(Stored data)
-- ==== Sys2Proof/Machine/Rx.lean ====
section
/-!
DEFINITION. Frames at a port's receiver: the checks of R103, filters (R106 to R108), bad frames (R104), MAC control
frames (R112) and received pause (R115, R116).
-/

namespace Sys2Proof.Machine

/-- A drop at the MAC of the frame's port. -/
def macDrop (reason : Nat) (v : Frame) (s : State) : State := dropIn (v.port / 256) reason v {} s

/-- The counter of a receive drop (R121). -/
def rxDropCounter (reason : Nat) : Option Counter :=
  match reason with
  | 1 => some cRxRunt
  | 2 => some cRxOversize
  | 3 => some cRxFcs
  | 4 => some cRxPcs
  | 9 => some cRxOverrun
  | _ => none

/-- Counts a receive drop of port `p`. -/
def countRxDrop (reason p : Nat) (s : State) : State :=
  match rxDropCounter reason with
  | some c => count c p 1 s
  | none => s

/-- The size bin of a good frame (R121). -/
def sizeBin (n : Nat) : Nat :=
  if n ≤ 64 then 0 else if n ≤ 127 then 1 else if n ≤ 255 then 2 else if n ≤ 511 then 3 else if n ≤ 1023 then 4
  else if n ≤ 1518 then 5 else 6

/-- Counts a good frame received (R121). -/
def countGood (v : Frame) (s : State) : State :=
  let dst := v.data.take 6
  let kind := if dst == List.replicate 6 0xFF then cRxBroadcast else if bit (u8 v.data 0) 0 then cRxMulticast else cRxUnicast
  count (cRxSize (sizeBin v.data.length)) v.port 1 (count kind v.port 1
    (count cRxBytes v.port v.data.length (count cRxFrames v.port 1 s)))

/-- Whether the frame's last four bytes are its FCS. -/
def fcsGood (b : Bytes) : Bool := 4 ≤ b.length && b.drop (b.length - 4) == fcsOf (b.take (b.length - 4))

/-- The MAC state of pipeline `g`. -/
def macPipe (s : State) (g : Nat) : MacPipe := tabGet {} s.mac.pipes g

/-- `s` with the MAC state of pipeline `g` set. -/
def setMacPipe (g : Nat) (v : MacPipe) (s : State) : State :=
  modMac (fun m => { m with pipes := tabSet {} g v m.pipes }) s

/-- The bytes of pipeline `g`'s ingress FIFO reserved (R19, R103). -/
def fifoUsed (s : State) (g : Nat) : Nat :=
  ((s.fr.frames.filter fun e => e.2.pipe == g && (e.2.source == 0 || e.2.source == 2)).map fun e => e.2.resv).foldl (· + ·) 0

/-! ### Filters -/

/-- One byte of the filters' CRC-16: polynomial 0x1021, most significant bit first (R107). -/
def crc16Byte (crc : Nat) (b : Byte) : Nat :=
  (List.range 8).foldl (fun c i =>
    let x := (bit c 15) != bit b.toNat (7 - i)
    let c2 := c * 2 % 65536
    if x then c2 ^^^ 0x1021 else c2) crc

/-- The CRC-16 of the bytes of `b` that `mask` selects, in ascending position (R107). -/
def filterCrc (mask : Nat) (b : Bytes) : Nat :=
  (maskBits 64 mask).foldl (fun c i => crc16Byte c (b.getD i 0)) 0xFFFF

/-- The stored half of a FRAME_FILTER object of pipeline `g`, pipeline_mask zero (R106). -/
def filterOf (s : State) (g i : Nat) : Bytes := (tabFind (macPipe s g).filters i).getD (image 32 [(0, 1, i)])

/-- Whether a filter matches a frame of port `p`. -/
def filterMatches (f : Bytes) (p : Nat) (b : Bytes) : Bool :=
  bit (u8 f 2) 0 && bit (u16 f 4) (p % 16) && filterCrc (u64 f 24) b == u16 f 22

/-- The matching filter with the lowest index (R25). -/
def matchingFilter (s : State) (p : Nat) (b : Bytes) : Option Nat :=
  firstIdx 16 fun i => filterMatches (filterOf s (pipeOfPort p) i) p b

/-! ### Frames that leave, and the hold FIFO -/

/-- A frame that has no further place in its pipeline; what its port still receives of it is counted at its end. -/
def spend (u : Nat) (s : State) : State :=
  let s1 := modFrame u (fun v => { v with place := .spent, resv := 0 }) s
  if (frameOf s1 u).ended then forget u s1 else s1

/-- Frame `u` is dropped in its pipeline's quadrant. -/
def dropFrame (u reason : Nat) (info : CopyInfo) (s : State) : State :=
  let v := frameOf s u
  spend u (dropIn (quadOfPipe v.pipe) reason v info s)

/-- A frame in the hold FIFO that holds more bytes: the peak follows, and a frame that no longer fits is dropped whole (R179). -/
def holdGrown (u : Nat) (s : State) : State :=
  let v := frameOf s u
  let g := v.pipe
  if v.place != .hold then s
  else if holdUsed s g > 262144 then
    dropFrame u 0x0A {} (kilnOnce 0x0602 g [(1, g)] (count cMatHoldOverrun g 1 s))
  else
    let p := matPipe s g
    setMatPipe g { p with holdPeak := max p.holdPeak (holdUsed s g) } s

/-- Bytes that arrive for frame `u`: they leave the FIFO as they come once the parser has taken the frame. -/
def moreBytes (u : Nat) (b : Bytes) (s : State) : State :=
  holdGrown u (modFrame u (fun v =>
    { v with data := v.data ++ b, resv := if v.place == .fifo then v.resv else v.resv - b.length }) s)

/-! ### The checks at the 64th byte (R103) -/

/-- Reserves the FIFO for frame `u` and dispatches it: checks 5 and 6. `trap` and `copy` name the filter that delivers it. -/
def reserveAndDispatch (u : Nat) (trap copy : Option Nat) (s : State) : State :=
  let v := frameOf s u
  let g := v.pipe
  let short := 65536 - fifoUsed s g < v.maxFrame
  let send := fun (i : Nat) (whole : Bool) (s : State) =>
    deliver { ring := u8 (filterOf s g i) 3, frame := u, reason := 1, info := i, whole, limit := 1 } s
  match trap with
  | some i =>
    if short then macDrop 9 v (countRxDrop 9 v.port (setFrame u { v with place := .spent, bad := 9 } s))
    else send i true (setFrame u { v with place := .spent, resv := v.maxFrame - v.data.length } s)
  | none =>
    let pass := fun (s : State) => match copy with
      | some i => send i false s
      | none => s
    if holdTakes s g short then holdGrown u (pass (count cMatHoldFrames g 1 (setFrame u { v with place := .hold } s)))
    else if short then macDrop 9 v (countRxDrop 9 v.port (setFrame u { v with place := .spent, bad := 9 } s))
    else pass (setFrame u { v with place := .fifo, resv := v.maxFrame } s)

/-- The filter check and what follows it (R103 check 4, R108). -/
def filterAndDispatch (u : Nat) (s : State) : State :=
  let v := frameOf s u
  match matchingFilter s v.port v.data with
  | none => reserveAndDispatch u none none s
  | some i =>
    let s1 := count (cFilterHits i) v.pipe 1 s
    match u8 (filterOf s v.pipe i) 1 with
    | 1 => macDrop 8 v (setFrame u { v with place := .spent, bad := 8 } s1)
    | 2 => reserveAndDispatch u (some i) none s1
    | 3 => reserveAndDispatch u none (some i) s1
    | _ => reserveAndDispatch u none none s1

/-- The frame that leaves the MAC at once, dropped at its head. -/
def headDrop (reason u : Nat) (s : State) : State :=
  let v := frameOf s u
  macDrop reason v (countRxDrop reason v.port (setFrame u { v with place := .spent, bad := reason, ended := true } s))

/-- The receive checks of a frame at its 64th byte or its end (R103). A pipeline whose filter store reloads drops it (R122). -/
def headChecks (u : Nat) (mark : Bool) (s : State) : State :=
  let v := frameOf s u
  if (macPipe s v.pipe).reloading then headDrop 0x0B u s
  else if mark then headDrop 4 u s
  else if v.data.length < 64 then headDrop 1 u s
  else if fieldBe v.data 12 2 == 0x8808 then setFrame u { v with place := .control } s
  else filterAndDispatch u s

/-! ### A frame's end (R104) -/

/-- The rate limit of a delivery from filter or parser, at the frame's good end (R108, R139, R573). -/
def limitDelivery (d : Delivery) (s : State) : Bool × State :=
  let v := frameOf s d.frame
  let g := v.pipe
  match d.limit with
  | 1 =>
    let (ok, s1) := takeLimit .filter (16 * g + d.info) s
    if ok then (true, s1)
    else (false, kilnOnce 0x0405 (16 * g + d.info) [(1, g), (1, d.info)]
      (macDrop 0x0C v (count (cFilterRateDrops d.info) g 1 s1)))
  | 2 =>
    let (ok, s1) := takeLimit .malformed g s
    if ok then (true, s1) else (false, kilnOnce 0x0522 g [(1, g)] (dropIn (quadOfPipe g) 0x0C v {} s1))
  | _ => (true, s)

/-- The deliveries of frame `u` at its end: a bad frame's are discarded, with a drop when the delivery was the whole frame. -/
def settleDelivery (u : Nat) (d : Delivery) (s : State) : State :=
  if d.frame != u then modFr (fun t => { t with deliveries := t.deliveries ++ [d] }) s
  else
    let v := frameOf s u
    if v.bad != 0 then (if d.whole then dropIn (quadOfPipe v.pipe) v.bad v { mirror := d.reason == 4 } s else s)
    else
      let (ok, s1) := limitDelivery d s
      if ok then modFr (fun t => { t with deliveries := t.deliveries ++ [{ d with limit := 0 }] }) s1 else s1

/-- Settles every delivery of frame `u`. -/
def settleDeliveries (u : Nat) (s : State) : State :=
  s.fr.deliveries.foldl (fun s d => settleDelivery u d s) (modFr (fun t => { t with deliveries := [] }) s)

/-- Ends frame `u` of a port with its last byte: `bad` is 0 for a good frame. -/
def endFrame (u bad : Nat) (s : State) : State :=
  let v := frameOf s u
  let was := v.bad
  let b := if was != 0 then was else bad
  let v' : Frame := { v with ended := true, bad := b, resv := if v.place == .fifo then v.data.length else 0 }
  let s1 := setFrame u v' s
  let s2 := if was == 0 && b == 0 || was == 8 && bad == 0 then countGood v' s1
    else if was == 0 then countRxDrop b v.port s1 else s1
  frameFinished u (settleDeliveries u s2)

/-- The frame a port is receiving, no longer arriving. -/
def clearRx (p u : Nat) (s : State) : State :=
  let m := macPort s p
  setMacPort p { m with rx := if m.rx == some u then none else m.rx
                        assembled := if m.assembled == some u then none else m.assembled } s

/-- Frame `u` turns bad before its end and the rest of it is discarded (R104, R105, R120). -/
def cutFrame (p u reason : Nat) (s : State) : State :=
  let v := frameOf s u
  if v.place == .control then forget u (headDrop reason u (clearRx p u s)) else endFrame u reason (clearRx p u s)

/-- The fragments that port `p` holds short of 64 bytes are dropped. -/
def dropPartial (p reason : Nat) (s : State) : State :=
  match (macPort s p).assembling with
  | some b =>
    macDrop reason { port := p, pipe := pipeOfPort p, data := b, stamp := datapathStamp s (quadOfPort p) }
      (countRxDrop reason p (setMacPort p { macPort s p with assembling := none } s))
  | none => s

/-- Whatever port `p` is receiving ends with PCS_ERROR (R120, R122). -/
def cutReceived (p : Nat) (s : State) : State :=
  let m := macPort s p
  let s1 := match m.rx with | some u => cutFrame p u 4 s | none => s
  let s2 := match m.assembled with | some u => cutFrame p u 4 s1 | none => s1
  dropPartial p 4 s2

/-! ### Received pause (R112, R115, R116) -/

def flowDefault (p : Nat) : Bytes := image 80 [(0, 2, p), (4, 2, 0xFFFF), (6, 2, 200), (8, 2, 1000)]

/-- The PORT_FLOW object of port `p` (R111). -/
def portFlow (s : State) (p : Nat) : Bytes := ((macPort s p).flow).getD (flowDefault p)

def flowMode (s : State) (p : Nat) : Nat := u8 (portFlow s p) 2
def flowMask (s : State) (p : Nat) : Nat := u8 (portFlow s p) 3
def flowQuanta (s : State) (p : Nat) : Nat := u16 (portFlow s p) 4

/-- The classes a port's flow control uses: class 0 stands for all in PAUSE mode. -/
def usedClasses (s : State) (p : Nat) : List Nat :=
  match flowMode s p with
  | 1 => [0]
  | 2 => maskBits 8 (flowMask s p)
  | _ => []

/-- The time of a number of pause quanta at a speed in Mb/s, in units of 1/35 ns. -/
def quantaTime (mbps n : Nat) : Nat := if mbps == 0 then 0 else n * 512 * 35000 / mbps

/-- Ends the pause of class `c` now or at `t`: the µs spent are counted (R121). -/
def endPause (p c t : Nat) (s : State) : State :=
  let m := macPort s p
  match tabFind m.pausedSince c with
  | none => s
  | some since =>
    let spent := tabGet 0 m.pausedRest c + (t - since)
    count (cPfcPausedUs c) p (spent / tUs)
      (setMacPort p { m with timers := tabDel c m.timers, pausedSince := tabDel c m.pausedSince,
                             pausedRest := tabSet 0 c (spent % tUs) m.pausedRest } s)

/-- Whether class `c` of port `p` is in storm recovery. -/
def inRecovery (s : State) (p c : Nat) : Bool := (tabFind (macPort s p).recoverAt c).isSome

/-- Loads the pause timer of class `c` with its time; zero clears it. A class in recovery ignores it. -/
def loadPause (p : Nat) (time : Nat) (c : Nat) (s : State) : State :=
  if inRecovery s p c then s
  else if time == 0 then endPause p c s.now s
  else
    let m := macPort s p
    setMacPort p { m with
      timers := tabPut c (s.now + time) m.timers
      pausedSince := if (tabFind m.pausedSince c).isSome then m.pausedSince else tabPut c s.now m.pausedSince } s

/-- Acts on an accepted pause or PFC frame: each named class with its quanta. -/
def actOnPause (p mbps : Nat) (named : List (Nat × Nat)) (s : State) : State :=
  let s1 := named.foldl (fun s n => loadPause p (quantaTime mbps n.2) n.1 s) s
  if named.any fun n => inRecovery s p n.1 then count cRxPauseIgnored p 1 s1 else s1

/-- The classes and quanta that a PFC frame names, of those the port enables. -/
def pfcNamed (b : Bytes) (mask : Nat) : List (Nat × Nat) :=
  ((maskBits 8 (fieldBe b 16 2)).filter (bit mask)).map fun c => (c, fieldBe b (18 + 2 * c) 2)

/-- A good MAC control frame of port `p` (R112). -/
def macControl (p mbps : Nat) (v : Frame) (s : State) : State :=
  let s1 := countGood v s
  let mode := flowMode s p
  let long : Bool := decide (v.data.length > 128)
  match (if long then 0 else fieldBe v.data 14 2) with
  | 0x0001 =>
    if mode == 1 then
      actOnPause p mbps ((List.range 8).map fun c => (c, fieldBe v.data 16 2)) (count cRxPause p 1 s1)
    else macDrop 7 v (count cRxPauseDisabled p 1 s1)
  | 0x0101 =>
    if mode == 2 then
      let s2 := (maskBits 8 (fieldBe v.data 16 2)).foldl (fun s c => count (cRxPfc c) p 1 s) s1
      actOnPause p mbps (pfcNamed v.data (flowMask s p)) s2
    else macDrop 7 v (count cRxPauseDisabled p 1 s1)
  | _ => macDrop 6 v (count cRxMacControl p 1 s1)

end Sys2Proof.Machine
end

• [Requirement] Please copy the lines above from the line with "match trap with" up to and including the line with "end (R104) -/", exactly as written and with nothing else.

• [Task response]
  match trap with
  | some i =>
    if short then macDrop 9 v (countRxDrop 9 v.port (setFrame u { v with place := .spent, bad := 9 } s))
    else send i true (setFrame u { v with place := .spent, resv := v.maxFrame - v.data.length } s)
  | none =>
    let pass := fun (s : State) => match copy with
      | some i => send i false s
      | none => s
    if holdTakes s g short then holdGrown u (pass (count cMatHoldFrames g 1 (setFrame u { v with place := .hold } s)))
    else if short then macDrop 9 v (countRxDrop 9 v.port (setFrame u { v with place := .spent, bad := 9 } s))
    else pass (setFrame u { v with place := .fifo, resv := v.maxFrame } s)

/-- The filter check and what follows it (R103 check 4, R108). -/
def filterAndDispatch (u : Nat) (s : State) : State :=
  let v := frameOf s u
  match matchingFilter s v.port v.data with
  | none => reserveAndDispatch u none none s
  | some i =>
    let s1 := count (cFilterHits i) v.pipe 1 s
    match u8 (filterOf s v.pipe i) 1 with
    | 1 => macDrop 8 v (setFrame u { v with place := .spent, bad := 8 } s1)
    | 2 => reserveAndDispatch u (some i) none s1
    | 3 => reserveAndDispatch u none (some i) s1
    | _ => reserveAndDispatch u none none s1

/-- The frame that leaves the MAC at once, dropped at its head. -/
def headDrop (reason u : Nat) (s : State) : State :=
  let v := frameOf s u
  macDrop reason v (countRxDrop reason v.port (setFrame u { v with place := .spent, bad := reason, ended := true } s))

/-- The receive checks of a frame at its 64th byte or its end (R103). A pipeline whose filter store reloads drops it (R122). -/
def headChecks (u : Nat) (mark : Bool) (s : State) : State :=
  let v := frameOf s u
  if (macPipe s v.pipe).reloading then headDrop 0x0B u s
  else if mark then headDrop 4 u s
  else if v.data.length < 64 then headDrop 1 u s
  else if fieldBe v.data 12 2 == 0x8808 then setFrame u { v with place := .control } s
  else filterAndDispatch u s

/-! ### A frame's end (R104) -/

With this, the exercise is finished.